Campaign's call to 'Stop the Pub Rent-Rip-Off'
Date published: 08 July 2020
The Colliers Arms in Chadderton has been charged full rent by Punch Taverns despite the recent enforced lockdown
The Campaign for Pubs, the grassroots campaign for pubs, publicans and all pub lovers, has called on the Government to take action to stop the pub rent-rip-off if they are serious about saving pubs rather propping up huge corporations and property companies.
Last month the Chronicle reported on Colliers' licensee David Mowbray's fury as his pub's full rent was still being demanded by Punch Taverns.
The Campaign for Pubs has welcomed the fact that pubs have been allowed to open again, with strict social distancing measures in place.
However, trade is restricted and for nearly all pubs, considerably reduced and many pubs are still not able to open viably.
In addition, surveys show that many customers are not yet returning to the pub.
Yet some pub-owners, some of whom have been charging full rent throughout lockdown, are charging rent based on normal trading conditions and figures, which threatens the survival of thousands of pubs.

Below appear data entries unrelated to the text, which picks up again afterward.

-- ==== Sys2Proof/Machine/Tiles.lean ====
section
/-! DEFINITION. Accumulator tiles: their shapes, elements and granules (R148, R149, R261, R263, R264, R272). -/

namespace Sys2Proof.Machine

/-! ## Shapes (R261) -/

def TileKind.rows : TileKind → Nat
  | .t128 | .t128p => 128
  | .t64 | .t64d => 64
def TileKind.cols : TileKind → Nat
  | .t128 => 128
  | .t64 | .t64d => 64
  | .t128p => 256
/-- Granules on each core that holds a part of the tile. -/
def TileKind.granules : TileKind → Nat
  | .t128 | .t128p => 4
  | .t64 => 1
  | .t64d => 2
/-- Bytes of an element. -/
def TileKind.bytes : TileKind → Nat
  | .t64d => 8
  | _ => 4
/-- Bytes of a row in memory (R266). -/
def TileKind.rowBytes (t : TileKind) : Nat := t.cols * t.bytes
/-- Column groups of 32 columns. -/
def TileKind.groups (t : TileKind) : Nat := t.cols / 32
/-- The kind that ABIND names (R263). -/
def tileKind (code : BitVec 2) : TileKind :=
  match code.toNat with
  | 0 => .t128
  | 1 => .t64
  | 2 => .t64d
  | _ => .t128p

/-! ## Elements -/

/-- +0 without poison. -/
def TElem.zero : TElem := { bits := 0, poison := false }
/-- A tile of +0, not suspect (R209, R263). -/
def Tile.clear (k : TileKind) : Tile := { kind := k, elems := [], suspect := false, untested := false }
/-- The place of an element in a tile. -/
def Tile.place (t : Tile) (r c : Nat) : Nat := r * t.kind.cols + c
/-- Element (r, c). -/
def Tile.at' (t : Tile) (r c : Nat) : TElem := alGet TElem.zero (t.place r c) t.elems
/-- The tile with element (r, c) written. -/
def Tile.put (t : Tile) (r c : Nat) (e : TElem) : Tile := { t with elems := alSet TElem.zero (t.place r c) e t.elems }
/-- A tile of the kind with every element given by `f`, an element of +0 unlisted. -/
def Tile.fill (t : Tile) (f : Nat → Nat → TElem) : Tile :=
  { t with
    elems := (List.range (t.kind.rows * t.kind.cols)).filterMap fun i =>
      let e := f (i / t.kind.cols) (i % t.kind.cols)
      if e = TElem.zero then none else some (i, e) }

/-- The 32-bit part of an element that a slice names (R148). -/
def TElem.part (e : TElem) (hi : Bool) : Word := if hi then bitsAt e.bits 32 32 else bitsAt e.bits 0 32
/-- The element with that part written; a 32-bit element is then written whole (R148, R454). -/
def TElem.setPart (e : TElem) (wide hi : Bool) (x : Word) : TElem :=
  if wide then { e with bits := if hi then x ++ bitsAt e.bits 0 32 else bitsAt e.bits 32 32 ++ x }
  else { bits := x.setWidth 64, poison := false }

/-- The tile with an element that an ASTS has written (R148, R454). -/
def Tile.land (t : Tile) (p : TilePut) : Tile :=
  t.put p.row p.col ((t.at' p.row p.col).setPart (t.kind == .t64d) p.hi p.val)
/-- The elements that have landed by a clock are in the bound tile (R124, R125, R148). -/
def Strand.land (st : Strand) (clock : Nat) : Strand :=
  { st with
    tile := st.tile.map fun t => (st.tilePuts.filter fun p => p.due ≤ clock).foldl Tile.land t
    tilePuts := st.tilePuts.filter fun p => clock < p.due }

/-! ## Granules (R263, R264, R271) -/

/-- Granules of the group that bound tiles use on the core at a position. -/
def GroupSt.granAt (g : GroupSt) (pos : Nat) : Nat := nth 0 g.granUsed pos
/-- The group with `n` more granules in use at a position. -/
def GroupSt.useGran (g : GroupSt) (pos n : Nat) : GroupSt :=
  { g with granUsed := (g.granUsed ++ List.replicate (pos + 1 - g.granUsed.length) 0).set pos (g.granAt pos + n) }
/-- The group with `n` granules at a position given back. -/
def GroupSt.returnGran (g : GroupSt) (pos n : Nat) : GroupSt :=
  { g with granUsed := g.granUsed.set pos (g.granAt pos - n) }

/-- The tile bound to an accumulator after every tile instruction that has issued: what the checks at issue see
(R33, R259, R262 to R267). What a tile holds is that of the accumulator now: the check for a suspect tile does not look through what
is still outstanding on it, which the spec leaves open (DESIGN CHOICE, log 56). -/
def Warp.bound (v : Warp) (k : Nat) : Option Tile :=
  (v.matx.filter fun o => o.k == k).foldl (fun t o => match o.work with
    | .bind kind => some (Tile.clear kind)
    | .free => none
    | _ => t) (v.strand k).tile

end Sys2Proof.Machine
end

The Campaign for Pubs have written to the Secretary of State for Business, Energy and Industrial Strategy, Rt. Hon. Alok Sharma MP, urging the Government to take action to tackle the pub rent-rip-off, because the large pub-owning companies are failing to abide by the voluntary Covid Rent Code of Practice and are charging rents that bear no relation to current restricted trading conditions.
It is already clear from figures supplied by licensees up and down the country, including Campaign for Pubs members, that trade is restricted and reduced and that this will be the case for months to come.
Campaign for Pubs licensee members are reporting that trade for those that could open over the weekend was down by anything between 30% and 60% from the same time last year.
Pub tenants and lessees are also reporting that unrealistic rents, are the biggest threat to the continued existence of their pub businesses and that rent needs to be correspondingly reduced across the board.
The Campaign for Pubs have welcomed the Secretary of State’s comments that “Our pubs, restaurants and cafes are the lifeblood of high streets and town centres across the country, and we are doing all we can to ensure they can bounce back as quickly and safely as possible”.
However, in order for those words to be put into action publicans now urgently require action to stop the charging of unreasonable and unsustainable rents – and need the Government to step in and help all pub tenants by giving them all the right to a rent review.
The Campaign for Pubs are calling for the Government to do the five key things:
Bring in a meaningful mandatory Covid-19 rent code of conduct including a statutory right to a rent review for all pub tenants.
Call on all pub-owners who rent and lease pubs to offer a rent-free period for all pubs and an extended period of protection from landlords if rent cannot be paid.
Abolish all “upward-only” rent review clauses in all pub leases so that it is possible to reduce rents in future rent reviews if trading conditions continue to make current rents unsustainable.
To apply these measures to all tenants, including MRO/commercial tenants.
In the case of the big six Regulated pubcos covered by the Pubs Code, the right to a market-rent-only (MRO) lease should be available to all of their tenants and leaseholders in place of a rent review to ensure a level playing field throughout pubs in the UK, and the original determination of the Pubs Code being 'no worse off'.
Paul Crossman, Chair of the Campaign for Pubs and licensee of three pubs in York, said: “It’s positive that some pubs are able to open, but is clear from publicans that pubs will not be at normal trading levels for some time and rents must reflect this but do not.
"It’s a disgrace that many pub-owning companies are ignoring this and seeking unreasonable levels of rent.
"Unless tackled by the Government, this will cause many pub businesses to fail.
"It’s disappointing but not surprising that the pubcos trade association are refusing to tackle this and are hoping that their big pubco members can continue to charge sky-high rents.
"So it’s crunch time for the Government, are they going to support local pubs or the faceless corporations who own our local pubs?
"It’s time to stop the pub rent-rip-off and to save pubs, not prop up pubcos”.
Chancellor Rishi Sunak has announced in today's mini-budget that he is to cut VAT on hospitality as part of a £30bn plan to prevent mass unemployment as the economy is hit by coronavirus.
Mr Sunak announced a scheme to give 50% off to people dining out in August.
The chancellor warned 'hardship lies ahead', but vowed no-one will be left 'without hope,' in a statement to MPs.